_Instructions to follow:_
Begin at the first line below and copy each line exactly, ending with the line where "c s).free = s.free := rfl" appears.

---

-- ==== Sys2Proof/Laws/State.lean ====
section
/-! SUPPORT. What each named update of the state leaves as it was, field by field, and what reading after it gives. -/

namespace Sys2Proof.Machine

variable (s : State)

/-! ### setCore -/

@[simp] theorem setCore_member (n : Nat) (c : Core) : (setCore n c s).member = s.member := rfl
@[simp] theorem setCore_now (n : Nat) (c : Core) : (setCore n c s).now = s.now := rfl
@[simp] theorem setCore_free (n : Nat) (c : Core) : (setCore n c s).free = s.free := rfl
@[simp] theorem setCore_hw (n : Nat) (c : Core) : (setCore n c s).hw = s.hw := rfl
@[simp] theorem setCore_sys (n : Nat) (c : Core) : (setCore n c s).sys = s.sys := rfl
@[simp] theorem setCore_msg (n : Nat) (c : Core) : (setCore n c s).msg = s.msg := rfl
@[simp] theorem setCore_time (n : Nat) (c : Core) : (setCore n c s).time = s.time := rfl
@[simp] theorem setCore_rend (n : Nat) (c : Core) : (setCore n c s).rend = s.rend := rfl
@[simp] theorem setCore_chain (n : Nat) (c : Core) : (setCore n c s).chain = s.chain := rfl
@[simp] theorem setCore_route (n : Nat) (c : Core) : (setCore n c s).route = s.route := rfl
@[simp] theorem setCore_net (n : Nat) (c : Core) : (setCore n c s).net = s.net := rfl
@[simp] theorem setCore_outs (n : Nat) (c : Core) : (setCore n c s).outs = s.outs := rfl
@[simp] theorem setCore_journal (n : Nat) (c : Core) : (setCore n c s).journal = s.journal := rfl
@[simp] theorem setCore_pending (n : Nat) (c : Core) : (setCore n c s).pending = s.pending := rfl
@[simp] theorem setCore_wire (n : Nat) (c : Core) : (setCore n c s).wire = s.wire := rfl
@[simp] theorem setCore_bus (n : Nat) (c : Core) : (setCore n c s).bus = s.bus := rfl
@[simp] theorem getCore_setCore_same (n : Nat) (c : Core) : getCore (setCore n c s) n = c := by simp [getCore, setCore]
theorem getCore_setCore_other (n : Nat) (c : Core) (j : Nat) (h : j ≠ n) : getCore (setCore n c s) j = getCore s j := by
  simp [getCore, setCore, mapGet_mapSet_other _ _ _ _ _ h]

/-! ### setLink -/

@[simp] theorem setLink_member (n : Nat) (l : Link) : (setLink s n l).member = s.member := rfl
@[simp] theorem setLink_now (n : Nat) (l : Link) : (setLink s n l).now = s.now := rfl
@[simp] theorem setLink_free (n : Nat) (l : Link) : (setLink s n l).free = s.free := rfl
@[simp] theorem setLink_sys (n : Nat) (l : Link) : (setLink s n l).sys = s.sys := rfl
@[simp] theorem setLink_msg (n : Nat) (l : Link) : (setLink s n l).msg = s.msg := rfl
@[simp] theorem setLink_time (n : Nat) (l : Link) : (setLink s n l).time = s.time := rfl
@[simp] theorem setLink_rend (n : Nat) (l : Link) : (setLink s n l).rend = s.rend := rfl
@[simp] theorem setLink_chain (n : Nat) (l : Link) : (setLink s n l).chain = s.chain := rfl
@[simp] theorem setLink_cores (n : Nat) (l : Link) : (setLink s n l).cores = s.cores := rfl
@[simp] theorem setLink_route (n : Nat) (l : Link) : (setLink s n l).route = s.route := rfl
@[simp] theorem setLink_net (n : Nat) (l : Link) : (setLink s n l).net = s.net := rfl
@[simp] theorem setLink_outs (n : Nat) (l : Link) : (setLink s n l).outs = s.outs := rfl
@[simp] theorem setLink_journal (n : Nat) (l : Link) : (setLink s n l).journal = s.journal := rfl
@[simp] theorem setLink_pending (n : Nat) (l : Link) : (setLink s n l).pending = s.pending := rfl
@[simp] theorem setLink_wire (n : Nat) (l : Link) : (setLink s n l).wire = s.wire := rfl
@[simp] theorem setLink_bus (n : Nat) (l : Link) : (setLink s n l).bus = s.bus := rfl
@[simp] theorem setLink_hw_fuses (n : Nat) (l : Link) : (setLink s n l).hw.fuses = s.hw.fuses := rfl
@[simp] theorem setLink_hw_flash (n : Nat) (l : Link) : (setLink s n l).hw.flash = s.hw.flash := rfl
@[simp] theorem setLink_hw_mem (n : Nat) (l : Link) : (setLink s n l).hw.mem = s.hw.mem := rfl
@[simp] theorem setLink_hw_regs (n : Nat) (l : Link) : (setLink s n l).hw.regs = s.hw.regs := rfl
@[simp] theorem setLink_hw_counters (n : Nat) (l : Link) : (setLink s n l).hw.counters = s.hw.counters := rfl
@[simp] theorem setLink_hw_ponds (n : Nat) (l : Link) : (setLink s n l).hw.ponds = s.hw.ponds := rfl
@[simp] theorem setLink_hw_dram (n : Nat) (l : Link) : (setLink s n l).hw.dram = s.hw.dram := rfl
@[simp] theorem setLink_hw_bmxErr (n : Nat) (l : Link) : (setLink s n l).hw.bmxErr = s.hw.bmxErr := rfl
@[simp] theorem setLink_hw_opens (n : Nat) (l : Link) : (setLink s n l).hw.opens = s.hw.opens := rfl

/-! ### setCounter -/

@[simp] theorem setCounter_member (id v : Nat) : (setCounter id v s).member = s.member := rfl
@[simp] theorem setCounter_now (id v : Nat) : (setCounter id v s).now = s.now := rfl
@[simp] theorem setCounter_free (id v : Nat) : (setCounter id v s).free = s.free := rfl
@[simp] theorem setCounter_sys (id v : Nat) : (setCounter id v s).sys = s.sys := rfl
@[simp] theorem setCounter_msg (id v : Nat) : (setCounter id v s).msg = s.msg := rfl
@[simp] theorem setCounter_time (id v : Nat) : (setCounter id v s).time = s.time := rfl
@[simp] theorem setCounter_rend (id v : Nat) : (setCounter id v s).rend = s.rend := rfl
@[simp] theorem setCounter_chain (id v : Nat) : (setCounter id v s).chain = s.chain := rfl
@[simp] theorem setCounter_cores (id v : Nat) : (setCounter id v s).cores = s.cores := rfl
@[simp] theorem setCounter_route (id v : Nat) : (setCounter id v s).route = s.route := rfl
@[simp] theorem setCounter_net (id v : Nat) : (setCounter id v s).net = s.net := rfl
@[simp] theorem setCounter_outs (id v : Nat) : (setCounter id v s).outs = s.outs := rfl
@[simp] theorem setCounter_journal (id v : Nat) : (setCounter id v s).journal = s.journal := rfl
@[simp] theorem setCounter_pending (id v : Nat) : (setCounter id v s).pending = s.pending := rfl
@[simp] theorem setCounter_wire (id v : Nat) : (setCounter id v s).wire = s.wire := rfl
@[simp] theorem setCounter_bus (id v : Nat) : (setCounter id v s).bus = s.bus := rfl
@[simp] theorem setCounter_hw_fuses (id v : Nat) : (setCounter id v s).hw.fuses = s.hw.fuses := rfl
@[simp] theorem setCounter_hw_flash (id v : Nat) : (setCounter id v s).hw.flash = s.hw.flash := rfl
@[simp] theorem setCounter_hw_mem (id v : Nat) : (setCounter id v s).hw.mem = s.hw.mem := rfl
@[simp] theorem setCounter_hw_regs (id v : Nat) : (setCounter id v s).hw.regs = s.hw.regs := rfl
@[simp] theorem setCounter_hw_links (id v : Nat) : (setCounter id v s).hw.links = s.hw.links := rfl
@[simp] theorem setCounter_hw_ponds (id v : Nat) : (setCounter id v s).hw.ponds = s.hw.ponds := rfl
@[simp] theorem setCounter_hw_dram (id v : Nat) : (setCounter id v s).hw.dram = s.hw.dram := rfl
@[simp] theorem setCounter_hw_bmxErr (id v : Nat) : (setCounter id v s).hw.bmxErr = s.hw.bmxErr := rfl
@[simp] theorem setCounter_hw_opens (id v : Nat) : (setCounter id v s).hw.opens = s.hw.opens := rfl
@[simp] theorem counter_setCounter_same (id v : Nat) : counter (setCounter id v s) id = v := by simp [counter, setCounter]
theorem counter_setCounter_other (id v : Nat) (j : Nat) (h : j ≠ id) : counter (setCounter id v s) j = counter s j := by
  simp [counter, setCounter, mapGet_mapSet_other _ _ _ _ _ h]

/-! ### regPut -/

@[simp] theorem regPut_member (a v : Nat) : (regPut a v s).member = s.member := rfl
@[simp] theorem regPut_now (a v : Nat) : (regPut a v s).now = s.now := rfl
@[simp] theorem regPut_free (a v : Nat) : (regPut a v s).free = s.free := rfl
@[simp] theorem regPut_sys (a v : Nat) : (regPut a v s).sys = s.sys := rfl
@[simp] theorem regPut_msg (a v : Nat) : (regPut a v s).msg = s.msg := rfl
@[simp] theorem regPut_time (a v : Nat) : (regPut a v s).time = s.time := rfl
@[simp] theorem regPut_rend (a v : Nat) : (regPut a v s).rend = s.rend := rfl
@[simp] theorem regPut_chain (a v : Nat) : (regPut a v s).chain = s.chain := rfl
@[simp] theorem regPut_cores (a v : Nat) : (regPut a v s).cores = s.cores := rfl
@[simp] theorem regPut_route (a v : Nat) : (regPut a v s).route = s.route := rfl
@[simp] theorem regPut_net (a v : Nat) : (regPut a v s).net = s.net := rfl
@[simp] theorem regPut_outs (a v : Nat) : (regPut a v s).outs = s.outs := rfl
@[simp] theorem regPut_journal (a v : Nat) : (regPut a v s).journal = s.journal := rfl
@[simp] theorem regPut_pending (a v : Nat) : (regPut a v s).pending = s.pending := rfl
@[simp] theorem regPut_wire (a v : Nat) : (regPut a v s).wire = s.wire := rfl
@[simp] theorem regPut_bus (a v : Nat) : (regPut a v s).bus = s.bus := rfl
@[simp] theorem regPut_hw_fuses (a v : Nat) : (regPut a v s).hw.fuses = s.hw.fuses := rfl
@[simp] theorem regPut_hw_flash (a v : Nat) : (regPut a v s).hw.flash = s.hw.flash := rfl
@[simp] theorem regPut_hw_mem (a v : Nat) : (regPut a v s).hw.mem = s.hw.mem := rfl
@[simp] theorem regPut_hw_counters (a v : Nat) : (regPut a v s).hw.counters = s.hw.counters := rfl
@[simp] theorem regPut_hw_links (a v : Nat) : (regPut a v s).hw.links = s.hw.links := rfl
@[simp] theorem regPut_hw_ponds (a v : Nat) : (regPut a v s).hw.ponds = s.hw.ponds := rfl
@[simp] theorem regPut_hw_dram (a v : Nat) : (regPut a v s).hw.dram = s.hw.dram := rfl
@[simp] theorem regPut_hw_bmxErr (a v : Nat) : (regPut a v s).hw.bmxErr = s.hw.bmxErr := rfl
@[simp] theorem regPut_hw_opens (a v : Nat) : (regPut a v s).hw.opens = s.hw.opens := rfl

/-! ### writeBytes -/

@[simp] theorem writeBytes_member (a : Nat) (bs : List Byte) : (writeBytes a bs s).member = s.member := rfl
@[simp] theorem writeBytes_now (a : Nat) (bs : List Byte) : (writeBytes a bs s).now = s.now := rfl
@[simp] theorem writeBytes_free (a : Nat) (bs : List Byte) : (writeBytes a bs s).free = s.free := rfl
@[simp] theorem writeBytes_sys (a : Nat) (bs : List Byte) : (writeBytes a bs s).sys = s.sys := rfl
@[simp] theorem writeBytes_msg (a : Nat) (bs : List Byte) : (writeBytes a bs s).msg = s.msg := rfl
@[simp] theorem writeBytes_time (a : Nat) (bs : List Byte) : (writeBytes a bs s).time = s.time := rfl
@[simp] theorem writeBytes_rend (a : Nat) (bs : List Byte) : (writeBytes a bs s).rend = s.rend := rfl
@[simp] theorem writeBytes_chain (a : Nat) (bs : List Byte) : (writeBytes a bs s).chain = s.chain := rfl
@[simp] theorem writeBytes_cores (a : Nat) (bs : List Byte) : (writeBytes a bs s).cores = s.cores := rfl
@[simp] theorem writeBytes_route (a : Nat) (bs : List Byte) : (writeBytes a bs s).route = s.route := rfl
@[simp] theorem writeBytes_net (a : Nat) (bs : List Byte) : (writeBytes a bs s).net = s.net := rfl
@[simp] theorem writeBytes_outs (a : Nat) (bs : List Byte) : (writeBytes a bs s).outs = s.outs := rfl
@[simp] theorem writeBytes_journal (a : Nat) (bs : List Byte) : (writeBytes a bs s).journal = s.journal := rfl
@[simp] theorem writeBytes_pending (a : Nat) (bs : List Byte) : (writeBytes a bs s).pending = s.pending := rfl
@[simp] theorem writeBytes_wire (a : Nat) (bs : List Byte) : (writeBytes a bs s).wire = s.wire := rfl
@[simp] theorem writeBytes_bus (a : Nat) (bs : List Byte) : (writeBytes a bs s).bus = s.bus := rfl
@[simp] theorem writeBytes_hw_fuses (a : Nat) (bs : List Byte) : (writeBytes a bs s).hw.fuses = s.hw.fuses := rfl
@[simp] theorem writeBytes_hw_flash (a : Nat) (bs : List Byte) : (writeBytes a bs s).hw.flash = s.hw.flash := rfl
@[simp] theorem writeBytes_hw_regs (a : Nat) (bs : List Byte) : (writeBytes a bs s).hw.regs = s.hw.regs := rfl
@[simp] theorem writeBytes_hw_counters (a : Nat) (bs : List Byte) : (writeBytes a bs s).hw.counters = s.hw.counters := rfl
@[simp] theorem writeBytes_hw_links (a : Nat) (bs : List Byte) : (writeBytes a bs s).hw.links = s.hw.links := rfl
@[simp] theorem writeBytes_hw_ponds (a : Nat) (bs : List Byte) : (writeBytes a bs s).hw.ponds = s.hw.ponds := rfl
@[simp] theorem writeBytes_hw_dram (a : Nat) (bs : List Byte) : (writeBytes a bs s).hw.dram = s.hw.dram := rfl
@[simp] theorem writeBytes_hw_bmxErr (a : Nat) (bs : List Byte) : (writeBytes a bs s).hw.bmxErr = s.hw.bmxErr := rfl
@[simp] theorem writeBytes_hw_opens (a : Nat) (bs : List Byte) : (writeBytes a bs s).hw.opens = s.hw.opens := rfl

---

_Written response:_
-- ==== Sys2Proof/Laws/State.lean ====
section
/-! SUPPORT. What each named update of the state leaves as it was, field by field, and what reading after it gives. -/

namespace Sys2Proof.Machine

variable (s : State)

/-! ### setCore -/

@[simp] theorem setCore_member (n : Nat) (c : Core) : (setCore n c s).member = s.member := rfl
@[simp] theorem setCore_now (n : Nat) (c : Core) : (setCore n c s).now = s.now := rfl
@[simp] theorem setCore_free (n : Nat) (c : Core) : (setCore n c s).free = s.free := rfl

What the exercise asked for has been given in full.